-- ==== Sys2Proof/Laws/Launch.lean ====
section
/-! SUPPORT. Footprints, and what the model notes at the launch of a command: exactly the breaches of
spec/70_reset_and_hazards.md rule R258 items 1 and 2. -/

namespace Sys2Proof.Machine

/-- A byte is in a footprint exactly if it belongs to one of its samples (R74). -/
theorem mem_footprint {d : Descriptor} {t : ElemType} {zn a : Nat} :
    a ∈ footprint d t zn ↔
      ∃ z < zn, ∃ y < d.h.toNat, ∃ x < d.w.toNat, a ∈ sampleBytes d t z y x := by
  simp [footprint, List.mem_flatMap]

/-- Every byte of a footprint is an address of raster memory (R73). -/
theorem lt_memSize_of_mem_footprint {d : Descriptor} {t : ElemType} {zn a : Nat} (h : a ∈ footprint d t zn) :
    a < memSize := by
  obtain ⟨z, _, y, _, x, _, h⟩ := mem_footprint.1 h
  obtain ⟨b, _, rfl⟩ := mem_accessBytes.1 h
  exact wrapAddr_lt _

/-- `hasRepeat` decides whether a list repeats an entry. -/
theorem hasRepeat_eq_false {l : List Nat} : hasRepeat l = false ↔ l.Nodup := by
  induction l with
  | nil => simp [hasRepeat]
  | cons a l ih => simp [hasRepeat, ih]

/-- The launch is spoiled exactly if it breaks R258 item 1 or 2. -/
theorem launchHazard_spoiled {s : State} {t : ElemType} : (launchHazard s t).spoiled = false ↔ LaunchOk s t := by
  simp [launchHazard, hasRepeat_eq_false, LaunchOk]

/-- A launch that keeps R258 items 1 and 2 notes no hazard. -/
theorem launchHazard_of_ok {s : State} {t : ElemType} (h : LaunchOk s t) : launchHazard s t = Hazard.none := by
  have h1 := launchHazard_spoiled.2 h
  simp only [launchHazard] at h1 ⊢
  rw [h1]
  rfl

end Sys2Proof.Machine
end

...

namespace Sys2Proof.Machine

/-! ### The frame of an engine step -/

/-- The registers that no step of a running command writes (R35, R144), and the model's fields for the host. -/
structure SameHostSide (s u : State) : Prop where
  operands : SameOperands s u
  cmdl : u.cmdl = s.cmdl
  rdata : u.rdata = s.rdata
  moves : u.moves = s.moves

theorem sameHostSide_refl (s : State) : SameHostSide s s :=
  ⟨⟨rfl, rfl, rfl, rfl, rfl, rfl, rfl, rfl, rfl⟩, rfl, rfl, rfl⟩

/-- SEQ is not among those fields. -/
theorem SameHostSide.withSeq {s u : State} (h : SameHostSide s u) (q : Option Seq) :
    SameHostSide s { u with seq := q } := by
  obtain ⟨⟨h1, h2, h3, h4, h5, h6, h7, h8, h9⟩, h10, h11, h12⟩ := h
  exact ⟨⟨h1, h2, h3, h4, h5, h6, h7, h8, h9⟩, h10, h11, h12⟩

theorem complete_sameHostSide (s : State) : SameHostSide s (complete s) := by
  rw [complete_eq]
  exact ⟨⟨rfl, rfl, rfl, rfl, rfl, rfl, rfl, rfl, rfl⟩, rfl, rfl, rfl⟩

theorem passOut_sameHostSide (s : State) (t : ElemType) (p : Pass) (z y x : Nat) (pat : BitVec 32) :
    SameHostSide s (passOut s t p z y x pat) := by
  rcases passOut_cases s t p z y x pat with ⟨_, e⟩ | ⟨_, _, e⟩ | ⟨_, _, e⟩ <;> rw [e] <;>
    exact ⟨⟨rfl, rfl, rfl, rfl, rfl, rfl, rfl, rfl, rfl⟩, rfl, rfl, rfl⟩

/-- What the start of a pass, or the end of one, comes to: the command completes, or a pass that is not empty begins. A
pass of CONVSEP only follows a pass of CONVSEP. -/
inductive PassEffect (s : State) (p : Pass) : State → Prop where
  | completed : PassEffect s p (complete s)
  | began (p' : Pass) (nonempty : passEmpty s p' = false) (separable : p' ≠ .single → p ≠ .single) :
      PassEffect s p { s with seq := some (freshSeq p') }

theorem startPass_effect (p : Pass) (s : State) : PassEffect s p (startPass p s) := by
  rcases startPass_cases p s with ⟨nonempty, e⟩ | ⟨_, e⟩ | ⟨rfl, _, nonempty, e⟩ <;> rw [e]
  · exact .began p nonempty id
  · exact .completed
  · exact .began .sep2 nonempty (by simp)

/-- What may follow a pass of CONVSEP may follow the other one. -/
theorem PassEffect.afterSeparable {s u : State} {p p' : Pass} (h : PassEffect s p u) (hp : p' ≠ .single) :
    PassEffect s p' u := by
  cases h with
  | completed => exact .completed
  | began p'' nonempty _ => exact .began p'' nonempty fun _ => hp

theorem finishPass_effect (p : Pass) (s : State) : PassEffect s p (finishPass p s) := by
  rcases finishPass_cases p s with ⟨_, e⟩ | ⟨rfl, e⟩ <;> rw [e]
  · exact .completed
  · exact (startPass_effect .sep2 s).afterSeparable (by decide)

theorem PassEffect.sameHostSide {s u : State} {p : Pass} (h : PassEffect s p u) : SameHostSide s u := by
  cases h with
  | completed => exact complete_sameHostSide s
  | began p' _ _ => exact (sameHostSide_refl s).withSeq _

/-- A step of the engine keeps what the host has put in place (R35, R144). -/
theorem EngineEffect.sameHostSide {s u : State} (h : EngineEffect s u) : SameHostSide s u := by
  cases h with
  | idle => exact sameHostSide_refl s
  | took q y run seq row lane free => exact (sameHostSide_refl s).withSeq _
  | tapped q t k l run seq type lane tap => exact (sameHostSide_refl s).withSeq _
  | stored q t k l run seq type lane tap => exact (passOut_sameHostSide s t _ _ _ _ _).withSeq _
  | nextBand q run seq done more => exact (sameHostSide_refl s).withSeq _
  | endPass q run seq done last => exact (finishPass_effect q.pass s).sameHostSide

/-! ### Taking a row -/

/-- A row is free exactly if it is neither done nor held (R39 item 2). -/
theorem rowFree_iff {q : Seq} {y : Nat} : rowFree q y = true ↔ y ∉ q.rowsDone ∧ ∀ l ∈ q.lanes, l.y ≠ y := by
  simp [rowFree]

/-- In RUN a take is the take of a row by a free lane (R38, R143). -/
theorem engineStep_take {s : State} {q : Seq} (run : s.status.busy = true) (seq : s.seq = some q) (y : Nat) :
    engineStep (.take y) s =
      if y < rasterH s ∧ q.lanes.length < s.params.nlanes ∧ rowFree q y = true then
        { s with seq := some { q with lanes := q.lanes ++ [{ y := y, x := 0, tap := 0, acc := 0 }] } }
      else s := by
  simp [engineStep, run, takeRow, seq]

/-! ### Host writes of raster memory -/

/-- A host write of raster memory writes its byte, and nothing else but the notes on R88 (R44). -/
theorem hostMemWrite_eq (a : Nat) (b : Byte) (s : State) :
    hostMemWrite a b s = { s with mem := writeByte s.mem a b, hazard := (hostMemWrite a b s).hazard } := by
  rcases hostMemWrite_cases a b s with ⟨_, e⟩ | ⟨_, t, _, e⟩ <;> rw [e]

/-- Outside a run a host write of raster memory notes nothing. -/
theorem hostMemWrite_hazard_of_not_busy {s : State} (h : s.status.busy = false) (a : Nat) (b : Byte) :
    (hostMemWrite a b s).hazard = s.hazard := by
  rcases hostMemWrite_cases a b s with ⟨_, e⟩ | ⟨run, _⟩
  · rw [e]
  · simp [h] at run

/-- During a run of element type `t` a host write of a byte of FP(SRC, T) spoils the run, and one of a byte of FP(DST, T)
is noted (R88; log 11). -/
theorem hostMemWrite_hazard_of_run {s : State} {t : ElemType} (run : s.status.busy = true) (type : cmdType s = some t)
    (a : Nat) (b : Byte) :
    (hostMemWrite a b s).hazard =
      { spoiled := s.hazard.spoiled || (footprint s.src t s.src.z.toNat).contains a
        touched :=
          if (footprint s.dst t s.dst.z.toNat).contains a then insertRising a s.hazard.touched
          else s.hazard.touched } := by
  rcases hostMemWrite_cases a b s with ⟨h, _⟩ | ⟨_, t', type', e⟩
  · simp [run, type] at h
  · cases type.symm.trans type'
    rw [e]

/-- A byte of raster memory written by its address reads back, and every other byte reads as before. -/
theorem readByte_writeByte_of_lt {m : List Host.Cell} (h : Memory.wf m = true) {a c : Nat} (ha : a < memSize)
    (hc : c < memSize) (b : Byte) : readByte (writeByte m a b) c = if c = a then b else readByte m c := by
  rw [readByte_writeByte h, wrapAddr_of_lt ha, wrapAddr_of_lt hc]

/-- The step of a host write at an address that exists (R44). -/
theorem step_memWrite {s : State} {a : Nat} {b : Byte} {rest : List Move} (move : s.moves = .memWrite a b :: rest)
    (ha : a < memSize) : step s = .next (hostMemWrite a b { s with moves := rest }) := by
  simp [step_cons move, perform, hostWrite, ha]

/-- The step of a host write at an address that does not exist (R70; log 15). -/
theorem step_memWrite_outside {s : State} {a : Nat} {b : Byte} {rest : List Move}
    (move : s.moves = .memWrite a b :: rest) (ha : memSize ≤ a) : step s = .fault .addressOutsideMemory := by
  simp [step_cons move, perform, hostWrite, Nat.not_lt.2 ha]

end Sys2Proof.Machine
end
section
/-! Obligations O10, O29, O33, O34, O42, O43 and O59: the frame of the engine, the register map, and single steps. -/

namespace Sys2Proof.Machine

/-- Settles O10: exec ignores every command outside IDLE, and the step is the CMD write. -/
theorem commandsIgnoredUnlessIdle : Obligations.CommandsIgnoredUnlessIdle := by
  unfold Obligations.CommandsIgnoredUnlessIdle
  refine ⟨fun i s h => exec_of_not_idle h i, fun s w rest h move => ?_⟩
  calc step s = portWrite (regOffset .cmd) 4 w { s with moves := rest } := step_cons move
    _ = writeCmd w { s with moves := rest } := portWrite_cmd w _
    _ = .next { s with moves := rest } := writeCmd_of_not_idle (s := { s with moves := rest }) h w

[WHAT YOU SHOULD DO] Take the records above and return, word for word, only the lines that fall from the line with "-- ==== Sys2Proof/Laws/Launch.lean" to the line with "simp [hasRepeat, ih]", both of them included.

[RESULT FOR THIS TASK]
-- ==== Sys2Proof/Laws/Launch.lean ====
section
/-! SUPPORT. Footprints, and what the model notes at the launch of a command: exactly the breaches of
spec/70_reset_and_hazards.md rule R258 items 1 and 2. -/

namespace Sys2Proof.Machine

/-- A byte is in a footprint exactly if it belongs to one of its samples (R74). -/
theorem mem_footprint {d : Descriptor} {t : ElemType} {zn a : Nat} :
    a ∈ footprint d t zn ↔
      ∃ z < zn, ∃ y < d.h.toNat, ∃ x < d.w.toNat, a ∈ sampleBytes d t z y x := by
  simp [footprint, List.mem_flatMap]

/-- Every byte of a footprint is an address of raster memory (R73). -/
theorem lt_memSize_of_mem_footprint {d : Descriptor} {t : ElemType} {zn a : Nat} (h : a ∈ footprint d t zn) :
    a < memSize := by
  obtain ⟨z, _, y, _, x, _, h⟩ := mem_footprint.1 h
  obtain ⟨b, _, rfl⟩ := mem_accessBytes.1 h
  exact wrapAddr_lt _

/-- `hasRepeat` decides whether a list repeats an entry. -/
theorem hasRepeat_eq_false {l : List Nat} : hasRepeat l = false ↔ l.Nodup := by
  induction l with
  | nil => simp [hasRepeat]
  | cons a l ih => simp [hasRepeat, ih]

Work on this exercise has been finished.